---------- PROVIDED ENTRIES ----------

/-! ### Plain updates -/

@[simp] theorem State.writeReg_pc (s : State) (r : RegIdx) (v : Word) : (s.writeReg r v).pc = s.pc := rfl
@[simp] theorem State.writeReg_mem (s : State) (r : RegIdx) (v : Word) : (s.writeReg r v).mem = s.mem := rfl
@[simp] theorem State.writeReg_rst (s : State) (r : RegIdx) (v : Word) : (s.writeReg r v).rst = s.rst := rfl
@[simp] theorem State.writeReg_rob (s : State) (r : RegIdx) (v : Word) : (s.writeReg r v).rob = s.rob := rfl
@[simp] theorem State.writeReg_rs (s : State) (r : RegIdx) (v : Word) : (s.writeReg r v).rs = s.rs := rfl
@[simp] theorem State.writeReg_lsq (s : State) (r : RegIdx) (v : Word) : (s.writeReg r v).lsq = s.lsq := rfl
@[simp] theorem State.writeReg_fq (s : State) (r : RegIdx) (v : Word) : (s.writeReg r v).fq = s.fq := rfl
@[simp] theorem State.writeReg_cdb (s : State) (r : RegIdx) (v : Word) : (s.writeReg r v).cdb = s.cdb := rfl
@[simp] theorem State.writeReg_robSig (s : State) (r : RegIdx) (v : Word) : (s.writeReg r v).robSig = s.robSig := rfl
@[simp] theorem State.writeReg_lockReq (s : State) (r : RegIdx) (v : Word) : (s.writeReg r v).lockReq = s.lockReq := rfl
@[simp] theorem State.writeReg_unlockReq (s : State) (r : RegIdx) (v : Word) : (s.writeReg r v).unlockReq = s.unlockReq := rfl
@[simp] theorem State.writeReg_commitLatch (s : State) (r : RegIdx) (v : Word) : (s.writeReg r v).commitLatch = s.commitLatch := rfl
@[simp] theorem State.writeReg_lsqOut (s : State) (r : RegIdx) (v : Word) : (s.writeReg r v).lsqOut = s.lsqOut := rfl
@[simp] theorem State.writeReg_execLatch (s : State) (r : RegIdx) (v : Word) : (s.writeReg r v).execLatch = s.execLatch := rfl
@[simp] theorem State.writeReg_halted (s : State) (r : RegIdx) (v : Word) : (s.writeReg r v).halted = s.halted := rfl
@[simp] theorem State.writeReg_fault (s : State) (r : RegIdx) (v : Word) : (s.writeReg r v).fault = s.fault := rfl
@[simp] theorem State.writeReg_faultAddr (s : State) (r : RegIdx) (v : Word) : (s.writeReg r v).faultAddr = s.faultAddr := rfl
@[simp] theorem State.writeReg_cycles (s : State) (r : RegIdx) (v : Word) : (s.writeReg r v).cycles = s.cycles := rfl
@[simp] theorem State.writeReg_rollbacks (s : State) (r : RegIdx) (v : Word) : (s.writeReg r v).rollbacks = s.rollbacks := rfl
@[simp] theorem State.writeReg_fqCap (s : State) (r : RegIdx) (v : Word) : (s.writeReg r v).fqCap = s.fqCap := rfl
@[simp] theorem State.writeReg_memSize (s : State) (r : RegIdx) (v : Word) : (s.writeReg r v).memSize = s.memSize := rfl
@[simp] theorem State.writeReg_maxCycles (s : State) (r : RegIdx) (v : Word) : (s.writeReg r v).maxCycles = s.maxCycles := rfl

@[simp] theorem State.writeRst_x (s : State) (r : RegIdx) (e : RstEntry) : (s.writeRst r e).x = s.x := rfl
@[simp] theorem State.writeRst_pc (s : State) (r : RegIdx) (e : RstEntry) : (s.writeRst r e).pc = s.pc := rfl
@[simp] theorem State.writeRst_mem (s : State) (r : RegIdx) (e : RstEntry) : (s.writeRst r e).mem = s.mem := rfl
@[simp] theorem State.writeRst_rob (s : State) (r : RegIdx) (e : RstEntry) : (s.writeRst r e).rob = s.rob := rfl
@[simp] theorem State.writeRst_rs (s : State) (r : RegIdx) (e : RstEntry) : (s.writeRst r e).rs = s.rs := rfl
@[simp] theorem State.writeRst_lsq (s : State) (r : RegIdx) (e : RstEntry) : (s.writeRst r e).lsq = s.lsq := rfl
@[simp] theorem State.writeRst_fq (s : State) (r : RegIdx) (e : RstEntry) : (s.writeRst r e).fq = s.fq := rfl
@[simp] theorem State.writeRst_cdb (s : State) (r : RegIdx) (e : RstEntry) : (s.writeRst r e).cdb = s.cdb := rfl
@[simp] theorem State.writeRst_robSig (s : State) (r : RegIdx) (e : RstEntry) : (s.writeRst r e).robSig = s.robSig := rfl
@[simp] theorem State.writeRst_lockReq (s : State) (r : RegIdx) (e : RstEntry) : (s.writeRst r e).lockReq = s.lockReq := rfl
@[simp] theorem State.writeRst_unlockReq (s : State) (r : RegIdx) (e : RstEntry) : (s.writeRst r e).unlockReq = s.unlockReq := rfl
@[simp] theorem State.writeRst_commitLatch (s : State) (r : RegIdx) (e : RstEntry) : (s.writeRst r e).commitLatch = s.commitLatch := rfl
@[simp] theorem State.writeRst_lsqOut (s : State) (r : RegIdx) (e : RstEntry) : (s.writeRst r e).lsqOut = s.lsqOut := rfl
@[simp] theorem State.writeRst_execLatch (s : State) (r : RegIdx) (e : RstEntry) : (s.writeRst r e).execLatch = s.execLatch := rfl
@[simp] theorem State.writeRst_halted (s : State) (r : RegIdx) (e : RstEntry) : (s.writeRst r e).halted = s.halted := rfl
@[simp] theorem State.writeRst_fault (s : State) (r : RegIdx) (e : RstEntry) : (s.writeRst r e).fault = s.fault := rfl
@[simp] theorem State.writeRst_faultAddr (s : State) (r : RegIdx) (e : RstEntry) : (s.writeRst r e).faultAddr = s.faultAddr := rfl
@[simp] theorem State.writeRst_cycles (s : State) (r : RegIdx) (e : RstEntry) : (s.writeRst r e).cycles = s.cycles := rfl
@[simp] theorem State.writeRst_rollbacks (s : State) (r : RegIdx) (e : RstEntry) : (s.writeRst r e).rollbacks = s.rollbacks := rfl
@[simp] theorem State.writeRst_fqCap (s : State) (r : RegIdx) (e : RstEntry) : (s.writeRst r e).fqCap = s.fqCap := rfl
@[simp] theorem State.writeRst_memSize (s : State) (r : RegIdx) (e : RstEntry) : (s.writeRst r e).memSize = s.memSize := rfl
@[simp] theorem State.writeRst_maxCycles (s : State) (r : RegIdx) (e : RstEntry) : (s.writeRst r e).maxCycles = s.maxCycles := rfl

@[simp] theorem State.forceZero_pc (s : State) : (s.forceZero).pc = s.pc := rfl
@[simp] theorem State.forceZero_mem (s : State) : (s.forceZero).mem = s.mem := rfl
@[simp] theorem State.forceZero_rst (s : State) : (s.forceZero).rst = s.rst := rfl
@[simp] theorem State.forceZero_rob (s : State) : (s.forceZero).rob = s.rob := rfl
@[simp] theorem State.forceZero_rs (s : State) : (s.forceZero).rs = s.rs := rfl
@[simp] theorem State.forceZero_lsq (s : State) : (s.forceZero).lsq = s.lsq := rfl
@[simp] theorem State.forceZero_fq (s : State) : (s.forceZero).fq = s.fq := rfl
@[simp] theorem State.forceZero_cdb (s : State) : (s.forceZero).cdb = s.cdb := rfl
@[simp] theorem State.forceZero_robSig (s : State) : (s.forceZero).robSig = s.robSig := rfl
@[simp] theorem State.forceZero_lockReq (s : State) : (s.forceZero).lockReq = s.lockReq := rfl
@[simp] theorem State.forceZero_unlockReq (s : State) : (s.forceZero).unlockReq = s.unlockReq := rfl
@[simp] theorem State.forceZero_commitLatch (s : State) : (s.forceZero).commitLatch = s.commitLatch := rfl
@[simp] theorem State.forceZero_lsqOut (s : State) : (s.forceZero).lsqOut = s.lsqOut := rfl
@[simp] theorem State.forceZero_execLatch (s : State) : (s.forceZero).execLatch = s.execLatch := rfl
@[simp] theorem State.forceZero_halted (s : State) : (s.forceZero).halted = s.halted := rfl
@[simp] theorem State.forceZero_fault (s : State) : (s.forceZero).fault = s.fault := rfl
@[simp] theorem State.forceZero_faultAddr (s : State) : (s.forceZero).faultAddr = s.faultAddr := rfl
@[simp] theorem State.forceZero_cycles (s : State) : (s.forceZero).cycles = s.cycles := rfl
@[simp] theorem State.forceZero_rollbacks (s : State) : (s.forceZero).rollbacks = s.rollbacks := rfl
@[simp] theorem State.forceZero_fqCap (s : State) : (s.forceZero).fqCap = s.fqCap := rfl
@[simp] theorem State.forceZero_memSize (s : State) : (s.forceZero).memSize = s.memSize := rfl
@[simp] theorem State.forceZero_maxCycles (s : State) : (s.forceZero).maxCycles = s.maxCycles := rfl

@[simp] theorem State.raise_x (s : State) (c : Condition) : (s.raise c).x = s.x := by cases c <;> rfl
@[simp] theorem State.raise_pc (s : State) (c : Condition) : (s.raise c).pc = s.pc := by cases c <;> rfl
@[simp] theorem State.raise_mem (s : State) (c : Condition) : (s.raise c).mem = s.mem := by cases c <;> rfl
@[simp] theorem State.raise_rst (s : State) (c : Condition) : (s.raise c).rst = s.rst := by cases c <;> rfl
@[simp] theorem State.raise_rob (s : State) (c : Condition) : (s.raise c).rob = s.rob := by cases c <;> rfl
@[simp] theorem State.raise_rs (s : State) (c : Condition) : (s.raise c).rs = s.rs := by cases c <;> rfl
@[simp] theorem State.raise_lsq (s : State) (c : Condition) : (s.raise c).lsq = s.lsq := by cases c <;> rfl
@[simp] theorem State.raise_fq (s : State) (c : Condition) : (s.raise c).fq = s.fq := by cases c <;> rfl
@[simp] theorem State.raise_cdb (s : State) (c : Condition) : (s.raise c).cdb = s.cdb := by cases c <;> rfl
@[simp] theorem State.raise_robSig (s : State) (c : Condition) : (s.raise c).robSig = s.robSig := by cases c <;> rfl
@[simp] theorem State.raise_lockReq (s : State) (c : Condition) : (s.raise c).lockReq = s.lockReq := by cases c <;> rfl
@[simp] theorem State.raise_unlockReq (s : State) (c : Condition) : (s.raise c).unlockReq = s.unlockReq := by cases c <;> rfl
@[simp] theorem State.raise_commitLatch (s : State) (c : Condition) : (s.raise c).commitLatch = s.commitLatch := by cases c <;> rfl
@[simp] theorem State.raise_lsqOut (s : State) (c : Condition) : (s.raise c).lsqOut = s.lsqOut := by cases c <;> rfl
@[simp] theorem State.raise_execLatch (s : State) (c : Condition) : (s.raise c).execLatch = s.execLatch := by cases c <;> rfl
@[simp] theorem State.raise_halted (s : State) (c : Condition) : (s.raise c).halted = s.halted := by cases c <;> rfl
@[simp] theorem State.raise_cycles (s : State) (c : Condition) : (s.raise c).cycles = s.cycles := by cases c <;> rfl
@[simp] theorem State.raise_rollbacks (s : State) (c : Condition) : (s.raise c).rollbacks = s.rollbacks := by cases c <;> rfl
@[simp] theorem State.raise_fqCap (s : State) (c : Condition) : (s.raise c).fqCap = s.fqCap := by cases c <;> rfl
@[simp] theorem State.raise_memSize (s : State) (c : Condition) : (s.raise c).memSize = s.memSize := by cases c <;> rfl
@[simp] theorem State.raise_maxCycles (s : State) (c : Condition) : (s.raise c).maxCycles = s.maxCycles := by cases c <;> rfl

----------

» **PROBLEM**:
Copy the stretch of the records above that runs from the line with "(s.forceZero).fqCap = s.fqCap := rfl" through the line with "s.rollbacks := by cases c <;> rfl". Both end lines belong in the copy, and nothing else does.

» **SOLUTION**:
@[simp] theorem State.forceZero_fqCap (s : State) : (s.forceZero).fqCap = s.fqCap := rfl
@[simp] theorem State.forceZero_memSize (s : State) : (s.forceZero).memSize = s.memSize := rfl
@[simp] theorem State.forceZero_maxCycles (s : State) : (s.forceZero).maxCycles = s.maxCycles := rfl

@[simp] theorem State.raise_x (s : State) (c : Condition) : (s.raise c).x = s.x := by cases c <;> rfl
@[simp] theorem State.raise_pc (s : State) (c : Condition) : (s.raise c).pc = s.pc := by cases c <;> rfl
@[simp] theorem State.raise_mem (s : State) (c : Condition) : (s.raise c).mem = s.mem := by cases c <;> rfl
@[simp] theorem State.raise_rst (s : State) (c : Condition) : (s.raise c).rst = s.rst := by cases c <;> rfl
@[simp] theorem State.raise_rob (s : State) (c : Condition) : (s.raise c).rob = s.rob := by cases c <;> rfl
@[simp] theorem State.raise_rs (s : State) (c : Condition) : (s.raise c).rs = s.rs := by cases c <;> rfl
@[simp] theorem State.raise_lsq (s : State) (c : Condition) : (s.raise c).lsq = s.lsq := by cases c <;> rfl
@[simp] theorem State.raise_fq (s : State) (c : Condition) : (s.raise c).fq = s.fq := by cases c <;> rfl
@[simp] theorem State.raise_cdb (s : State) (c : Condition) : (s.raise c).cdb = s.cdb := by cases c <;> rfl
@[simp] theorem State.raise_robSig (s : State) (c : Condition) : (s.raise c).robSig = s.robSig := by cases c <;> rfl
@[simp] theorem State.raise_lockReq (s : State) (c : Condition) : (s.raise c).lockReq = s.lockReq := by cases c <;> rfl
@[simp] theorem State.raise_unlockReq (s : State) (c : Condition) : (s.raise c).unlockReq = s.unlockReq := by cases c <;> rfl
@[simp] theorem State.raise_commitLatch (s : State) (c : Condition) : (s.raise c).commitLatch = s.commitLatch := by cases c <;> rfl
@[simp] theorem State.raise_lsqOut (s : State) (c : Condition) : (s.raise c).lsqOut = s.lsqOut := by cases c <;> rfl
@[simp] theorem State.raise_execLatch (s : State) (c : Condition) : (s.raise c).execLatch = s.execLatch := by cases c <;> rfl
@[simp] theorem State.raise_halted (s : State) (c : Condition) : (s.raise c).halted = s.halted := by cases c <;> rfl
@[simp] theorem State.raise_cycles (s : State) (c : Condition) : (s.raise c).cycles = s.cycles := by cases c <;> rfl
@[simp] theorem State.raise_rollbacks (s : State) (c : Condition) : (s.raise c).rollbacks = s.rollbacks := by cases c <;> rfl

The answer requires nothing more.